(Stored data entries)
Start of Block

/-- Marks a shared cell of a copy as bad on repeat, so that it is retired (R287); a cell of the copy's own is retired at once. -/
def retireCell (k : Nat) (c : Copy) (s : Chip) : Copy × Chip :=
  match nth .done c.places k with
  | .shared =>
    match shareOf s c.yard c.fid with
    | none => (c, s)
    | some h => (c, setShare c.yard c.fid { h with cells := (h.cells.zip (span 0 h.cells.length)).map (fun x =>
        if x.2 = k then { x.1 with retire := true } else x.1) } s)
  | .own _ _ i => ({ c with places := setNth c.places k .done }, freeCells c.yard 4099 1 [i] s)
  | _ => (c, s)

/-- A cell CRC mismatch is met by a copy: the cell is one it reads, on chip. -/
def meetsCell (c : Copy) (d : CellDefect) : Option (Nat × Repeat) :=
  match d with
  | none => none
  | some (k, r) =>
    if k < cellsOf (readBytes c).length && (nth .done c.places k).onChip then some (k, r) else none

/-- The fault of a cell CRC mismatch (R286, R289). -/
def cellFault (y : Nat) (r : Repeat) (s : Chip) : Chip :=
  let s := pmcCount (.yard y) 0x33 0 s
  match r with
  | .clean => raise (.yard y) 0x01 clsBuffer 1 s
  | .bad => raise (.yard y) 0x02 clsBuffer 2 s

/-- Writes a changed copy back to its queue. -/
def keepCopy (c : Copy) (s : Chip) : Chip :=
  setQueue c.queue ((queueOf s c.queue).map (fun x => if x.cid = c.cid then c else x)) s

/-- Reads of one copy's cells: the copy, the bytes it can read if a cell stayed bad, and the state. -/
def readCells (c : Copy) (d : CellDefect) (s : Chip) : Copy × Option Nat × Chip :=
  match meetsCell c d with
  | none => (c, none, s)
  | some (_, .clean) => (c, none, cellFault c.yard .clean s)
  | some (k, .bad) =>
    let r := retireCell k c s
    (r.1, some (256 * k), cellFault c.yard .bad (keepCopy r.1 r.2))

/-! Waybills and mirrors of the egress side -/

/-- The ingress part of a Waybill, from which a copy completes its own record (R411). -/
def ingressPart (w : Waybill) : Waybill :=
  { w with enqTs := 0, egTs := 0, egPort := 0xFFFF, qId := 0xFFFF, qDepth := 0, wflags := w.wflags / 16 * 16 }

/-- Stages the egress mirror copies of a copy (R309, R310); a mirror copy is never mirrored again (R311). A copy cut at TRUNC bytes is
complete once those are there. -/
def stageMirrors (half : Nat) (c : Copy) (asked : List Nat) (m : Manifest) (out : List Byte) (s : Chip) : Chip :=
  if c.kind = 1 then s
  else (mirrorSessions (sget [] s.pkt.egSrc c.port) asked).foldl (fun s k =>
    match liveSession s k with
    | none => bump (.jn half) 0x0104 1 s
    | some v =>
      let bytes := if v.trunc = 0 then out else out.take v.trunc
      let used := ((s.pkt.staged.filter (fun g => g.half = half)).map (fun g => g.bytes.length)).sum
      if 65536 < used + bytes.length then bump (.jn half) 0x0108 1 s
      else
        let g : Staged :=
          { sid := s.pkt.nextId, session := k, half := half, source := c.cid, yard := c.yard, queue := queueId v.dest v.tc
            port := v.dest, bytes := bytes, m := m
            wb := { ingressPart c.wb with
                    pass := c.m.pass, epoch := countEpoch s c.direct c.m.epoch, egPort := v.dest, qId := queueId v.dest v.tc
                    wflags := setFlags (ingressPart c.wb).wflags 4 }
            complete := decide (v.trunc ≠ 0) && decide (v.trunc ≤ out.length) }
        modPkt (fun p => { p with nextId := p.nextId + 1, staged := p.staged ++ [g] }) s) s
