/-- The checks of UNIT_UNFENCE for a unit (R456): a status with its result, or none where the repair may start. -/
def unfenceCheck (env : TrainEnv) (u : FUnit) (s : Chip) : Option (Status × DWord) :=
  let g := repairGroup s u
  if reliefServes s u then some (.busy, 0)
  else if !unitFenced s u then some (.ok, 1)
  else if g.any (fun i => (cabOf s i).repair) || bistRuns s g then some (.busy, 0)
  else if (match u with | .island _ => g.any (conditionHolds s env) | _ => false) then some (.causePresent, 0)
  else if forcedOff s g then some (.busy, 0)
  else none

/-- The domains a repair needs on (R50). -/
def repairDomains (s : Chip) (is : List Isl) : List Nat :=
  ((is.filter (fun i => !isOn s i)).map (fun i => match domainOf i with | none => [] | some n => domainChain s n)).flatten.eraseDups

/-- The Cabin of a repaired island answers again: a new generation, and no fence (R451, R456). -/
def liftFence (i : Isl) (s : Chip) : Chip :=
  modCab i (fun c => { c with fenced := false, cause := 0, gen := (c.gen + 1) % 256, repair := false, repairSub := 0xFF, again := false }) s

/-- A repair has ended without returning the unit. -/
def endRepair (is : List Isl) (s : Chip) : Chip :=
  is.foldl (fun s i => modCab i (fun c => { c with repair := false, repairSub := 0xFF, again := false }) s) s

/-- Resets an island and restores its shadow (R454). -/
def resetRestore (i : Isl) (s : Chip) : Chip := restoreWords i (resetIsland i s)

/-- A Line pair returns (R456): with its bank copies, and in service where no Line serves its Platform. -/
def returnPair (n : Nat) (s0 : Chip) : Chip :=
  let serve := n < 32 && (servesNow s0 n).isNone
  let live := serve && s0.pkt.epoch.live
  let one (egress : Bool) (s : Chip) : Chip :=
    let i := lineIsl egress n
    let l := banksOf s egress n
    let s := resetRestore i s
    liftFence i (restartRnd egress n (setLine egress n (copyBanks egress live l) s))
  let s := one true (one false s0)
  rehold s0 (if serve then setServing n (some n) s else s)

/-- One side of an unfenced Line pair is made live for a Platform that no Line serves (R456): a Line whose domain was off in the meantime takes
its bank copies. -/
def reviveLine (n : Nat) (egress : Bool) (s : Chip) : Chip :=
  let live := s.pkt.epoch.live
  let l := banksOf s egress n
  if (lineOf s egress n).copies = {} && l ≠ {} then restartRnd egress n (setLine egress n (copyBanks egress live l) s)
  else modLine egress n (fun l => { l with live := live }) s

/-- An unfenced Line pair serves its Platform at once (R462). -/
def servePair (n : Nat) (s : Chip) : Chip := settle (rehold s (setServing n (some n) (reviveLine n true (reviveLine n false s))))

End of Block

- _Work request_
In the entries above, restate word for word the lines between the one holding "if k < cellsOf" and the one holding "setQueue c.queue ((queueOf", inclusive, and nothing besides.

- _Exercise response_
    if k < cellsOf (readBytes c).length && (nth .done c.places k).onChip then some (k, r) else none

/-- The fault of a cell CRC mismatch (R286, R289). -/
def cellFault (y : Nat) (r : Repeat) (s : Chip) : Chip :=
  let s := pmcCount (.yard y) 0x33 0 s
  match r with
  | .clean => raise (.yard y) 0x01 clsBuffer 1 s
  | .bad => raise (.yard y) 0x02 clsBuffer 2 s

/-- Writes a changed copy back to its queue. -/
def keepCopy (c : Copy) (s : Chip) : Chip :=
  setQueue c.queue ((queueOf s c.queue).map (fun x => if x.cid = c.cid then c else x)) s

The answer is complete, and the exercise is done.